→ WORK TASK
Determine how many lines in the data below contain "keeps" and write only that number.

→ DATA FOR PROCESSING

-- ==== Sys2Proof/Machine/Faults.lean ====
section
/-! DEFINITION. Fault collectors, severities, ERR_N, isolation and the safe state (14: R466 to R479, R488; 13: R429). -/
namespace Sys2Proof.Machine

/-! ### Fault records (R466) -/

/-- The 16 bytes of a fault record. -/
def faultBytes (r : FaultRec) : List Byte :=
  leBytes 1 r.code ++ leBytes 1 ((if r.masked then 0 else r.sev) + 8 * b2n r.masked) ++ leBytes 2 (r.page % 4096) ++
    leBytes 1 r.die ++ leBytes 1 r.bit ++
    leBytes 2 (match r.ctx with | some c => 0x8000 + c % 2048 | none => 0) ++ leBytes 4 r.press ++ leBytes 4 r.detail.toNat

/-! ### Fencing a tile (R472, R476, R482) -/

/-- The outstanding fetches of a CIP complete with a code. -/
def failFetches (die n code : Nat) (s : State) : State :=
  forEach (cipOf s die n).fetches (fun f s => fetchDone die n f.stream f.sseq code [] s) s

/-- The posted patch runs of a tile complete with a code. -/
def failRuns (die n code : Nat) (s : State) : State :=
  forEach (drnTile s die n).runs (fun e s => abortRun die n e.1 code s) s

/-- What a fenced tile's endpoints have not sent yet: its requests are not issued, its responses carry POISON (R482 Q1, Q2). -/
def fenceQueue (xs : List QPkt) : List QPkt :=
  (xs.filter fun q => isRsp q.pkt).map fun q => { q with pkt := { q.pkt with poison := true } }

/-- The injection queues of a tile as its fence leaves them. -/
def fenceInject (die n : Nat) (s : State) : State :=
  let t := physTile s die n
  let f (e : Nat × List QPkt) : Nat × List QPkt := if e.1 / 64 = tk die t then (e.1, fenceQueue e.2) else e
  { s with nt := { s.nt with inject := (s.nt.inject.map f).filter fun e => e.2 ≠ [] } }

/-- A tile is fenced: its blocked commands, requests and runs complete with PART_RESET (R582, R482, R271). -/
def fenceTile (die n : Nat) (s : State) : State :=
  fenceInject die n (failRuns die n 0x88 (failRequests die n 0x88 (failBlocked die n 0x88 s)))

/-- Every logical tile of a die is fenced. -/
def fenceDie (die : Nat) (s : State) : State := forEach (List.range (nTiles die)) (fun n s => fenceTile die n s) s

/-- The active contexts whose tally a die keeps are reset at the next boundary (R472, R516, R579). -/
def resetKept (die : Nat) (s : State) : State :=
  if dieType die = .memside then
    { s with ft := { s.ft with ctxResets := s.ft.ctxResets ++ s.rs.active.filter fun c => tallyDie c = die } }
  else s

/-! ### What a part owes (R482 Q2) -/

/-- A request the part owes an answer gets one with POISON, which completes it with PART_RESET (R135). -/
def owe (die n port : Nat) (p : Packet) (s : State) : State :=
  sendFrom die n port { statusRsp s die n p 0x88 with poison := true } s

/-- The credit requests, ring reservations and memory requests not yet issued that wait at a tile are answered. -/
def flushTile (die n : Nat) (s : State) : State :=
  let c := cipOf s die n
  let asked := c.queues.flatMap fun e => e.2.waiters.filterMap fun w => match w with | .credit p => some p | .localResv _ _ => none
  let rings := c.rings.flatMap fun e => e.2.waiting
  let mem := c.cmWaiting.filterMap (·.pkt) ++ (mpOf s die n).waiting
  let s := modMp die n (fun m => { m with waiting := [] }) s
  let s := modCip die n (fun c => { c with
    queues := c.queues.map (fun e => (e.1, { e.2 with waiters := [] }))
    rings := c.rings.map (fun e => (e.1, { e.2 with waiting := [] }))
    cmWaiting := [] }) s
  forEach ((asked ++ rings ++ mem).filter fun p => !p.mc) (fun p s => owe die n 10 p s) s

/-- The waits at a die's pegs and the opens its engines hold are answered. -/
def flushDie (die : Nat) (s : State) : State :=
  let pegs := (s.pg.filter fun e => e.1 / 1024 = die).flatMap fun e => e.2.waiters.map (·.pkt)
  let opens := (s.se.deferred.filter fun e => e.1 / 4 = die).flatMap fun e => e.2.map fun p => (e.1 % 4, p)
  let s := { s with
    pg := s.pg.map (fun e => if e.1 / 1024 = die then (e.1, { e.2 with waiters := [] }) else e)
    se := { s.se with deferred := s.se.deferred.filter fun e => e.1 / 4 ≠ die } }
  let s := forEach pegs (fun p s => owe die 5 11 p s) s
  forEach opens (fun e s => owe die (engTile die e.1) (engPort die) e.2 s) s

/-! ### Isolation of a die (R472, R473) -/

/-- Every unit of a die but its routers is fenced and flushed: nothing is issued, what it owes is answered, its seams fail (R472, R482
Q1, Q2). -/
def quiesceUnits (die : Nat) (s : State) : State :=
  let s := failSeamsAt die none 0x88 (fenceDie die s)
  flushDie die (forEach (List.range (nTiles die)) (fun n s => flushTile die n s) s)

/-- A die is isolated. -/
def isolateDie (die : Nat) (s : State) : State :=
  if isIsolated s die || isSafe s die then s
  else
    let s := { s with ft := { s.ft with isolated := s.ft.isolated ++ [die] } }
    let s := resetKept die (quiesceUnits die s)
    if dieType die = .io then forEach (List.range 6) (fun p s => loseLink die (16 + p) s) s else s

/-! ### ERR_N (R474, R475) -/

/-- ERR_N at a level; it is driven only while the root collector runs (R524). -/
def setErr (low : Bool) (s : State) : State :=
  if s.ft.errLow = low ∨ (low ∧ !s.fw.running) then s
  else emit (.errN low) { s with ft := { s.ft with errLow := low } }

def errHold (s : State) : Bool := (reg s 0 1 0x180).toNat.testBit 31
def errThresh (s : State) : Nat := rfld s 0 1 0x180 10 8

/-- ERR_N is released unless a pulse runs, ERR_HOLD is 1 or the package is in the safe state. -/
def releaseErr (s : State) : State := if s.ft.pulse || errHold s || isSafe s 0 then s else setErr false s

/-- A pulse begins, or begins anew. -/
def pulseErr (s : State) : State :=
  if s.fw.running then setErr true { s with ft := { s.ft with pulse := true } } else s

/-- ERR_N_PULSE_END. -/
def pulseEnd (s : State) : State := releaseErr { s with ft := { s.ft with pulse := false } }

/-- ERR_CTRL written: a PULSE below 4 and an ERR_THRESH outside 1 to 4 leave their fields unchanged and set BAD_WRITE. -/
def errCtrl (v : Word) (s : State) : State :=
  let old := reg s 0 1 0x180
  let badP := decide (wbits v 7 0 < 4)
  let badT := decide (wbits v 10 8 = 0) || decide (wbits v 10 8 > 4)
  let p := if badP then wbits old 7 0 else wbits v 7 0
  let t := if badT then wbits old 10 8 else wbits v 10 8
  let s := setReg 0 1 0x180 0 (w32 (wbits v 31 31 * 2 ^ 31 + t * 2 ^ 8 + p)) s
  let s := doIf (badP || badT) (badWrite 0 1) s
  if v.toNat.testBit 31 then setErr true s else releaseErr s

/-! ### The safe state (R476 to R478) -/

/-- The members of a seam on a die: each gets a FABRIC_SAFE record through its own L0; the record of the engine keeps the
others. -/
def safeMembers (die k : Nat) (s : State) : State :=
  match recOf s k with
  | none => s
  | some r =>
    let mine := r.opens.filter fun o => o.die = die
    let s := forEach mine (fun o s => cqRecord die o.tile r.ctx (doneRecord s r o 0x89 0 (pressOf s die)) s) s
    if mine = [] then s
    else modRec k (fun r => { r with opens := r.opens.filter fun o => o.die ≠ die, fails := r.fails ++ [(0x89, 0)] }) s

/-- The safe state ends an activation pause; the activation does not take place (R478). -/
def cutPause (s : State) : State :=
  let cut := s.fw.st = .pause
  let s := { s with fw := { s.fw with inPause := false, carried := false, loaded := false, lockLen := if cut then 0 else s.fw.lockLen } }
  if cut then fwDone 0xA1 .idle s else s

/-- A die enters the safe state: its links send FAULT_IDLE; its blocked commands and the open seams of its streams complete with
FABRIC_SAFE; then nothing of it is injected, run or written to memory any more. -/
def enterSafe (die : Nat) (s : State) : State :=
  if isSafe s die || decide (die ≥ 64) then s
  else
    let s := forEach ((List.range 22).filter (isLink die)) (fun l s => sendSym die l 6 0 s) (cutPause s)
    let s := forEach (List.range (nTiles die)) (fun n s => failFetches die n 0x89 (failBlocked die n 0x89 s)) s
    let homes := (s.se.recs.filter fun e => e.2.home = none).map (·.1)
    let s := forEach homes (fun k s => safeMembers die k s) s
    let s := { s with ft := { s.ft with safeDies := s.ft.safeDies ++ [die] } }
    if die = 0 then setErr true s else s

/-! ### Die collectors (R468, R469) -/

/-- The MGMT packet of a record, to the root collector at L0 of tile 6 of die (0,0) (R25); its opcode and layout are not in the manual
(DESIGN CHOICE, log 18). -/
def recordPacket (s : State) (die : Nat) (r : FaultRec) : Packet :=
  { cls := .mgmt, dest := epAddr (pkgNo s) 0 6 0 0, opcode := 0x4F, srcPkg := pkgNo s, srcDie := die, srcTile := 0xFF,
    len := 1, payload := faultBytes r, why := [0] }

/-- The port of tile 0 by which a die's collector sends (R25). -/
def collectorPort (die : Nat) : Nat := if dieType die = .io then 10 else 11

/-- What a collector does with one record: it is kept, counted, forwarded. A DIE action on an isolated die is recorded only
(R473). -/
def collectOne (die : Nat) (r : FaultRec) (s : State) : State :=
  let r := if r.sev = 3 ∧ isIsolated s die then { r with sev := 0 } else r
  let s := { s with ft := { s.ft with
    recs := upd [] s.ft.recs die (fun rs => (r :: rs).take 16), toRoot := s.ft.toRoot ++ [r] } }
  doIf (decide (r.sev > 0)) (addCount die 1 3 1) (addCount die 1 0 1 (sendFrom die 0 (collectorPort die) (recordPacket s die r) s))

/-- The records in the order of their raising, those of one cycle in ascending page and source bit. -/
def recordOrder (rs : List FaultRec) : List FaultRec :=
  sortBy (fun a b => decide (a.cycle < b.cycle) || (decide (a.cycle = b.cycle) &&
    (decide (a.page < b.page) || (decide (a.page = b.page) && decide (a.bit < b.bit))))) rs

/-- FAULT_RECORD_DIE: the records that have reached a die's collector, after a parity error of its own if there is one (R479);
the most severe action is taken once. -/
def collect (die : Nat) (parity : Bool) (s : State) : State :=
  let s := doIf (parity && decide (die < 64)) (raise0 die 1 0) s
  let rs := recordOrder (s.ft.raised.filter fun r => r.die = die)
  if rs = [] then s
  else
    let s := { s with ft := { s.ft with raised := s.ft.raised.filter fun r => r.die ≠ die } }
    let s := forEach rs (fun r s => collectOne die r s) s
    match rs.find? fun r => r.sev = 4 with
    | some r =>
      let s := if s.ft.safeDies = [] then
          { s with ft := { s.ft with safeCause := w32 (field (faultBytes r) 0 4) } } else s
      enterSafe die s
    | none => if rs.any fun r => r.sev = 3 then isolateDie die s else s

/-! ### The root collector (R469 to R471, R474) -/

/-- A record in the fault record area of Keep, the oldest entry overwritten (R470, R520). -/
def keepRecord (r : FaultRec) (s : State) : State :=
  if s.kp.onVbat then s
  else { s with kp := { s.kp with
    faultRecs := ins s.kp.faultRecs s.kp.faultNext r, faultNext := (s.kp.faultNext + 1) % 64,
    faultTotal := s.kp.faultTotal + 1 } }

/-- The record that arrived first of those at the root collector, with its packet. -/
def arrivedRecord (s : State) : Option (Packet × FaultRec) :=
  (s.nt.delivered.filter fun w => w.die = 0 && w.tile = 6 && w.pkt.cls = .mgmt && w.pkt.opcode = 0x4F).findSome? fun w =>
    (s.ft.toRoot.find? fun r => faultBytes r = w.pkt.payload).map fun r => (w.pkt, r)

/-- FAULT_RECORD_ROOT: the record that arrived first is logged, written to Keep and acted on. -/
def rootRecord (s : State) : State :=
  match arrivedRecord s with
  | none => s
  | some (p, r) =>
    if !s.fw.running then s
    else
      let s := consume 0 6 p { s with ft := { s.ft with
        toRoot := s.ft.toRoot.erase r, root := (r :: s.ft.root).take 256, rootCount := s.ft.rootCount + 1 } }
      let s := keepRecord r s
      let s := if r.sev ≥ 1 then notice 1 (faultBytes r) (hostCause 0 s) else s
      let s := match r.ctx with
        | some c => if r.sev ≥ 2 then { s with ft := { s.ft with ctxResets := s.ft.ctxResets ++ [c] } } else s
        | none => s
      if r.sev ≥ errThresh s then pulseErr s else s

/-! ### FAULT_IDLE (R429) and the router poll (R488) -/

/-- FAULT_IDLE received: an off-package port holds; a bridge module's die enters the safe state. -/
def faultIdle (die link : Nat) (s : State) : State :=
  if isMod link then
    (if decide (die < 64) then enterSafe die (modLink die link (fun l => { l with peerSafe := true }) s) else s)
  else if !isSundi die link then s
  else modLink die link (fun l => { l with
    st := .hold, cause := 0, peerSafe := true, since := if l.st = .hold then l.since else waitPress s die }) s

/-- ROUTER_POLL: a router that has not answered, or reports an internal error (R485, DETAIL with TEST = 0). -/
def routerDead (die t : Nat) (s : State) : State :=
  if die < 64 ∧ t < nPhys die then raise die 1 1 none (w32 t) s else s

def execFaultRecordDie (die : Nat) (parity : Bool) (s : State) : Host.Outcome State Fault Refusal := .next (collect die parity s)
def execFaultRecordRoot (s : State) : Host.Outcome State Fault Refusal := .next (rootRecord s)
def execErrNPulseEnd (s : State) : Host.Outcome State Fault Refusal := .next (pulseEnd s)
def execFaultIdle (die link : Nat) (s : State) : Host.Outcome State Fault Refusal := .next (faultIdle die link s)
def execRouterPoll (die tile : Nat) (s : State) : Host.Outcome State Fault Refusal := .next (routerDead die tile s)

end Sys2Proof.Machine
end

→ EXPECTED ANSWER
2